The Theoretical Background of the Study
While many researches have been done on blended education and transformative learning and their application in learning environment, there are little done for the combination of these two phenomena. Therefore, this research paper tries to reveal the blended and transformative learning and their potential in vocational schools. In addition, the authors subject a promising future model of blended and transformative distance learning for vocational schools.
Blended learning has many definitions in literature. According to Rosenberg (2008), blended learning is considered a hybrid training modality, which combines two different forces: conventional face-to-face instruction and e learning. Blended learning has enormous potential to transform the nature of the education experience with the use of direct and mediated communication and the rethinking of the educational approach (Garrison & Vaughan, 2008). Learning processes that are spread across face to face and online (Ginn & Ellis, 2007). The thoughtful integration of classroom face-to-face classroom experiences with online learning experiences (Garrison & Kanuka, 2004). Singh & Reed (2001) define blended learning as optimizing achievement of learning objectives by applying the right learning technologies to match the right personal learning style to transfer the right skills to the right individuals at the right time. 'Blended learning' constitutes a training modality that involves the use of different pedagogical methods and techniques, through a combination of classroom and online sessions, with the purpose of achieving the best learning outcomes (Rosenberg, 2001; Bersin, 2004; Graham, 2006). From these definitions, we can easily understand that there is a blend or a mix and it is all about the right blend.

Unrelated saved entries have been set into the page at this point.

@[simp] theorem readyCheck_kept {kp : Part → Bool} {s0 : State} (s : State) (c : InCyc) (hk0 : Kept kp s0 s)
    (m_evq : kp .evq = false := by assumption) (m_trace : kp .trace = false := by assumption)
    (m_sta : kp .sta = false := by assumption) :
    Kept kp s0 (readyCheck s c) := by
  unfold readyCheck
  repeat' split
  all_goals simp_all

@[simp] theorem markIn_kept {kp : Part → Bool} {s0 : State} (s : State) (c : InCyc) (h : Nat) (hk0 : Kept kp s0 s)
    (m_mem : kp .mem = false := by assumption) :
    Kept kp s0 (markIn s c h) := by
  unfold markIn
  simp_all

@[simp] theorem copyIn_kept {kp : Part → Bool} {s0 : State} (s : State) (c : InCyc) (h : Nat) (b : List Byte)
    (hk0 : Kept kp s0 s)
    (m_mem : kp .mem = false := by assumption) :
    Kept kp s0 (copyIn s c h b) := by
  unfold copyIn
  exact markIn_kept _ _ _ (Kept.foldl _ _ _ (fun _ hs _ => State.store_kept _ _ _ hs) hk0)

@[simp] theorem fillIn_kept {kp : Part → Bool} {s0 : State} (s : State) (c : InCyc) (h : Nat) (hk0 : Kept kp s0 s)
    (m_mem : kp .mem = false := by assumption) :
    Kept kp s0 (fillIn s c h) :=
  Kept.foldl _ _ _ (fun _ hs _ => State.store_kept _ _ _ hs) hk0

@[simp] theorem heatLost_kept {kp : Part → Bool} {s0 : State} (s : State) (c : InCyc) (h : Nat) (origin : Nat)
    (hk0 : Kept kp s0 s)
    (m_mem : kp .mem = false := by assumption) (m_evq : kp .evq = false := by assumption)
    (m_trace : kp .trace = false := by assumption) :
    Kept kp s0 (heatLost s c h origin) := by
  unfold heatLost
  repeat' split
  all_goals simp_all

@[simp] theorem topoMissed_kept {kp : Part → Bool} {s0 : State} (s : State) (limit : Nat) (pos : Nat) (slot : Bool)
    (hk0 : Kept kp s0 s)
    (m_mem : kp .mem = false := by assumption) (m_evq : kp .evq = false := by assumption)
    (m_trace : kp .trace = false := by assumption) (m_sta : kp .sta = false := by assumption) :
    Kept kp s0 (topoMissed s limit pos slot) := by
  unfold topoMissed
  dsimp only
  repeat' split
  all_goals simp_all

@[simp] theorem topoHeat_kept {kp : Part → Bool} {s0 : State} (s : State) (c : InCyc) (h : Nat) (b : List Byte)
    (hk0 : Kept kp s0 s)
    (m_mem : kp .mem = false := by assumption) (m_evq : kp .evq = false := by assumption)
    (m_trace : kp .trace = false := by assumption) (m_sta : kp .sta = false := by assumption) :
    Kept kp s0 (topoHeat s c h b) := by
  unfold topoHeat
  refine Kept.foldl _ _ _ (fun s hs t => ?_) hk0
  dsimp only
  repeat' split
  all_goals simp_all

@[simp] theorem heatBack_kept {kp : Part → Bool} {s0 : State} (s : State) (b : List Byte) (hk0 : Kept kp s0 s)
    (m_mem : kp .mem = false := by assumption) (m_evq : kp .evq = false := by assumption)
    (m_trace : kp .trace = false := by assumption) (m_sta : kp .sta = false := by assumption)
    (m_upd : kp .upd = false := by assumption) :
    Kept kp s0 (heatBack s b) := by
  unfold heatBack
  dsimp only
  repeat' split
  all_goals simp_all (maxDischargeDepth := 9)

@[simp] theorem heatPoisoned_kept {kp : Part → Bool} {s0 : State} (s : State) (origin : Nat)
    (hk0 : Kept kp s0 s)
    (m_mem : kp .mem = false := by assumption) (m_evq : kp .evq = false := by assumption)
    (m_trace : kp .trace = false := by assumption) (m_sta : kp .sta = false := by assumption) :
    Kept kp s0 (heatPoisoned s origin) := by
  unfold heatPoisoned
  try dsimp only
  repeat' split
  all_goals simp_all (maxDischargeDepth := 9)

@[simp] theorem mirrorOpen_kept {kp : Part → Bool} {s0 : State} (s : State) (v : Plan) (k : Nat) (hk0 : Kept kp s0 s)
    (m_mem : kp .mem = false := by assumption) (m_sta : kp .sta = false := by assumption) :
    Kept kp s0 (mirrorOpen s v k) := by
  unfold mirrorOpen
  repeat' split
  all_goals simp_all

@[simp] theorem heatMirror_kept {kp : Part → Bool} {s0 : State} (s : State) (b : List Byte) (hk0 : Kept kp s0 s)
    (m_mem : kp .mem = false := by assumption) (m_evq : kp .evq = false := by assumption)
    (m_trace : kp .trace = false := by assumption) (m_sta : kp .sta = false := by assumption) :
    Kept kp s0 (heatMirror s b) := by
  unfold heatMirror
  dsimp only
  repeat' split
  all_goals simp_all (maxDischargeDepth := 9)

@[simp] theorem execInReadyDeadline_kept {kp : Part → Bool} {s0 : State} (s : State) (hk0 : Kept kp s0 s)
    (m_mem : kp .mem = false := by assumption) (m_time : kp .time = false := by assumption)
    (m_evq : kp .evq = false := by assumption) (m_trace : kp .trace = false := by assumption)
    (m_bus : kp .bus = false := by assumption) (m_sta : kp .sta = false := by assumption) :
    KeptR kp s0 (execInReadyDeadline s) := by
  unfold execInReadyDeadline
  dsimp only
  repeat' split
  all_goals simp_all (maxDischargeDepth := 9)

@[simp] theorem gunAsk_kept {kp : Part → Bool} {s0 : State} (s : State) (hk0 : Kept kp s0 s)
    (m_sta : kp .sta = false := by assumption) :
    Kept kp s0 (gunAsk s) := by
  unfold gunAsk
  repeat' first
    | (with_reducible assumption)
    | intro x
    | simp only [kept_mk, keptC_eta]
    | (with_reducible refine eachNo_kept _ _ _ ?_ ?_)
    | (with_reducible refine askLine_kept _ _ ?_)
    | split

/-! ### Returns -/

@[simp] theorem gunEnd_kept {kp : Part → Bool} {s0 : State} (s : State) (outcome : Nat) (result : Nat)
    (hk0 : Kept kp s0 s)
    (m_evq : kp .evq = false := by assumption) (m_bus : kp .bus = false := by assumption)
    (m_sta : kp .sta = false := by assumption) :
    Kept kp s0 (gunEnd s outcome result) := by
  unfold gunEnd
  repeat' split
  all_goals simp_all

@[simp] theorem gunFinish_kept {kp : Part → Bool} {s0 : State} (s : State) (g : GunRun) (hk0 : Kept kp s0 s)
    (m_mem : kp .mem = false := by assumption) (m_evq : kp .evq = false := by assumption)
    (m_bus : kp .bus = false := by assumption) (m_sta : kp .sta = false := by assumption) :
    Kept kp s0 (gunFinish s g) := by
  unfold gunFinish
  simp_all (maxDischargeDepth := 9)

@[simp] theorem gunClosed_kept {kp : Part → Bool} {s0 : State} (s : State) (pos : Nat) (stat : Option Nat)
    (hk0 : Kept kp s0 s)
    (m_mem : kp .mem = false := by assumption) (m_evq : kp .evq = false := by assumption)
    (m_bus : kp .bus = false := by assumption) (m_sta : kp .sta = false := by assumption) :
    Kept kp s0 (gunClosed s pos stat) := by
  unfold gunClosed
  dsimp only
  repeat' split
  all_goals simp_all

@[simp] theorem gunHeard_kept {kp : Part → Bool} {s0 : State} (s : State) (pos : Nat) (stat : Nat) (hk0 : Kept kp s0 s)
    (m_sta : kp .sta = false := by assumption) :
    Kept kp s0 (gunHeard s pos stat) := by
  unfold gunHeard
  repeat' split
  all_goals simp_all

@[simp] theorem bindHeard_kept {kp : Part → Bool} {s0 : State} (s : State) (pos : Nat) (ok : Bool) (hk0 : Kept kp s0 s)
    (m_mem : kp .mem = false := by assumption) (m_evq : kp .evq = false := by assumption)
    (m_trace : kp .trace = false := by assumption) :
    Kept kp s0 (bindHeard s pos ok) := by
  unfold bindHeard
  dsimp only
  repeat' split
  all_goals simp_all (maxDischargeDepth := 9)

Blended Distance Education
With the rapid growth of new technologies and the evolution of systems for delivering information, distance education with its ideals of providing equality of access to education, became a reality (Gunawardena & McIsaac, 2004). The term distance education described as a process to create and provide access to learning when the source of information and the learners are separated by time and distance, or both (Honeyman & Miller, 1993). According to Holmberg (1989), distance education is a concept that it is characterized by non-contiguous communication and can be carried out anywhere and at any time, which makes it attractive to adults with professional and social commitments. Distance education courses that require a physical on-site presence for any reason, including taking examinations, have been referred to as blended (Vaughan & Norman, 2010) courses of study.
When people critically examine their habitual expectations, revise them, and act on the revised point of view, transformative learning occurs. It is a process of examining, questioning, validating, and revising our perspectives. It is based on constructivist assumption. In other words, meaning is seen to exist within ourselves, not in external forms (Cranton, 2006). Transformative learning is the process of using a prior interpretation to construe a new or revised interpretation of the meaning of one's experience in order to guide future action (Mezirow, 1996). According to Mezirov's transformative learning theory in childhood; learning is formative (derived from formal sources of authority and socialization) in adulthood; learning is transformative, as adults are more capable of seeing distortions in their own beliefs, feelings, and attitudes.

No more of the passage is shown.